Content starts
theorem State.ownC_keeps (s : State) (g : Agent) (l : Nat) (sec : BitVec 4) : KeepsAll s (s.ownC g l sec).2 := by
  have fresh : KeepsAll s ((s.recall l false none none).fillSectors g l sec (g.newLine .m)).2 :=
    (s.recall_keeps l false none none).trans (State.fillSectors_keeps ..)
  unfold State.ownC
  simp only
  split
  · split
    · exact s.fillSectors_keeps ..
    · exact s.fillSectors_keeps ..
    · refine KeepsAll.trans ?_ (State.fillSectors_keeps ..)
      split
      · exact (s.recall_keeps ..).trans (State.l2Access_keeps ..)
      · exact s.recall_keeps ..
    · exact fresh
  · exact fresh

theorem State.readGlobal_keeps (s : State) (g : Agent) (x : Xlat) (n : Nat) (home : Bool) : KeepsAll s (s.readGlobal g x n home).2 := by
  unfold State.readGlobal
  simp only
  split
  · exact s.l2Access_keeps ..
  · split
    · exact s.fillC_keeps ..
    · exact (s.fillSectors_keeps ..).putL1 ..

theorem State.writeHome_keeps (s : State) (g : Agent) (x : Xlat) (n v : Nat) : KeepsAll s (s.writeHome g x n v) := by
  have h : KeepsAll s (if x.region = 2 then s.recall x.line false none none else s.dropTile x.line) := by
    split
    · exact s.recall_keeps ..
    · exact s.dropTile_keeps ..
  have go (u : State) (h : KeepsAll s u) : KeepsAll s (match SMap.find? u.counted x.line with
      | some c => { u with counted := SMap.put u.counted x.line { c with data := lineSet c.data (x.pa % 128) n v } }
      | none =>
        let u := { u with mem := Memory.write u.mem x.pa n v }
        if x.target != .cap || u.inL2 g.part x.line then u else u.toDevice x.line) := by
    split
    · exact h.trans ⟨rfl, rfl, rfl, rfl, rfl, rfl, rfl, rfl, rfl⟩
    · have h2 : KeepsAll u { u with mem := Memory.write u.mem x.pa n v } := ⟨rfl, rfl, rfl, rfl, rfl, rfl, rfl, rfl, rfl⟩
      simp only
      split
      · exact h.trans h2
      · exact (h.trans h2).trans (State.toDevice_keeps ..)
  unfold State.writeHome
  exact go _ ((h.trans (State.l2Access_keeps ..)).trans (State.sendMeter_keeps ..))

theorem State.writeGlobal_keeps (s : State) (g : Agent) (x : Xlat) (n v : Nat) : KeepsAll s (s.writeGlobal g x n v) := by
  unfold State.writeGlobal
  simp only
  split
  · exact s.writeHome_keeps ..
  · split
    · exact (s.ownC_keeps ..).putL1 ..
    · split
      · split
        · exact (s.writeHome_keeps ..).trans (State.setL1_keeps ..)
        · exact s.writeHome_keeps ..
      · split
        · exact (s.readGlobal_keeps ..).trans (State.setL1_keeps ..)
        · exact s.readGlobal_keeps ..

theorem State.recallForU_keeps (s : State) (l : Nat) (op : AtomOp) : KeepsAll s (s.recallForU l op) := by
  have go (ls : List (Nat × Nat × Nat × WinLine)) (a : State × List LostLine) : KeepsAll a.1
      (ls.foldl (fun a c => ((a.1.recallWin l false c).1, a.2 ++ (a.1.recallWin l false c).2)) a).1 := by
    induction ls generalizing a with
    | nil => exact .refl _
    | cons x t ih =>
      refine (a.1.recallWin_keeps l false x).trans ?_
      exact ih ((a.1.recallWin l false x).1, a.2 ++ (a.1.recallWin l false x).2)
  have h0 := (s.dropTile_keeps l).trans (KeepsAll.foldl (f := fun s h => s.recallOne l false h) (fun t h => t.recallOne_keeps l false h)
    (((s.dropTile l).holders l).filter fun h => h.2.st.tracked && h.2.st != .u op) (s.dropTile l))
  have fin (p : State × List LostLine) (hp : KeepsAll s p.1) (who : Option (Nat × Nat × BitVec 4)) (d : Bool) : KeepsAll s
      (match who with
       | some w => if d then (State.postLosts maxWinLines p.1 p.2).l2Write w.1 w.2.1 l w.2.2 else State.postLosts maxWinLines p.1 p.2
       | none => State.postLosts maxWinLines p.1 p.2) := by
    have h := hp.trans (State.postLosts_keeps maxWinLines p.1 p.2)
    split
    · split
      · exact h.trans (State.l2Write_keeps ..)
      · exact h
    · exact h
  unfold State.recallForU
  exact fin _ (h0.trans (go _ (_, []))) _ _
Content ends
_Exercise details_:
Write down again, exactly as given, only the lines above that fall from the line with "exact s.l2Access_keeps .." to the line with "have go (ls", inclusive.

_Exercise result_:
  · exact s.l2Access_keeps ..
  · split
    · exact s.fillC_keeps ..
    · exact (s.fillSectors_keeps ..).putL1 ..

theorem State.writeHome_keeps (s : State) (g : Agent) (x : Xlat) (n v : Nat) : KeepsAll s (s.writeHome g x n v) := by
  have h : KeepsAll s (if x.region = 2 then s.recall x.line false none none else s.dropTile x.line) := by
    split
    · exact s.recall_keeps ..
    · exact s.dropTile_keeps ..
  have go (u : State) (h : KeepsAll s u) : KeepsAll s (match SMap.find? u.counted x.line with
      | some c => { u with counted := SMap.put u.counted x.line { c with data := lineSet c.data (x.pa % 128) n v } }
      | none =>
        let u := { u with mem := Memory.write u.mem x.pa n v }
        if x.target != .cap || u.inL2 g.part x.line then u else u.toDevice x.line) := by
    split
    · exact h.trans ⟨rfl, rfl, rfl, rfl, rfl, rfl, rfl, rfl, rfl⟩
    · have h2 : KeepsAll u { u with mem := Memory.write u.mem x.pa n v } := ⟨rfl, rfl, rfl, rfl, rfl, rfl, rfl, rfl, rfl⟩
      simp only
      split
      · exact h.trans h2
      · exact (h.trans h2).trans (State.toDevice_keeps ..)
  unfold State.writeHome
  exact go _ ((h.trans (State.l2Access_keeps ..)).trans (State.sendMeter_keeps ..))

theorem State.writeGlobal_keeps (s : State) (g : Agent) (x : Xlat) (n v : Nat) : KeepsAll s (s.writeGlobal g x n v) := by
  unfold State.writeGlobal
  simp only
  split
  · exact s.writeHome_keeps ..
  · split
    · exact (s.ownC_keeps ..).putL1 ..
    · split
      · split
        · exact (s.writeHome_keeps ..).trans (State.setL1_keeps ..)
        · exact s.writeHome_keeps ..
      · split
        · exact (s.readGlobal_keeps ..).trans (State.setL1_keeps ..)
        · exact s.readGlobal_keeps ..

theorem State.recallForU_keeps (s : State) (l : Nat) (op : AtomOp) : KeepsAll s (s.recallForU l op) := by
  have go (ls : List (Nat × Nat × Nat × WinLine)) (a : State × List LostLine) : KeepsAll a.1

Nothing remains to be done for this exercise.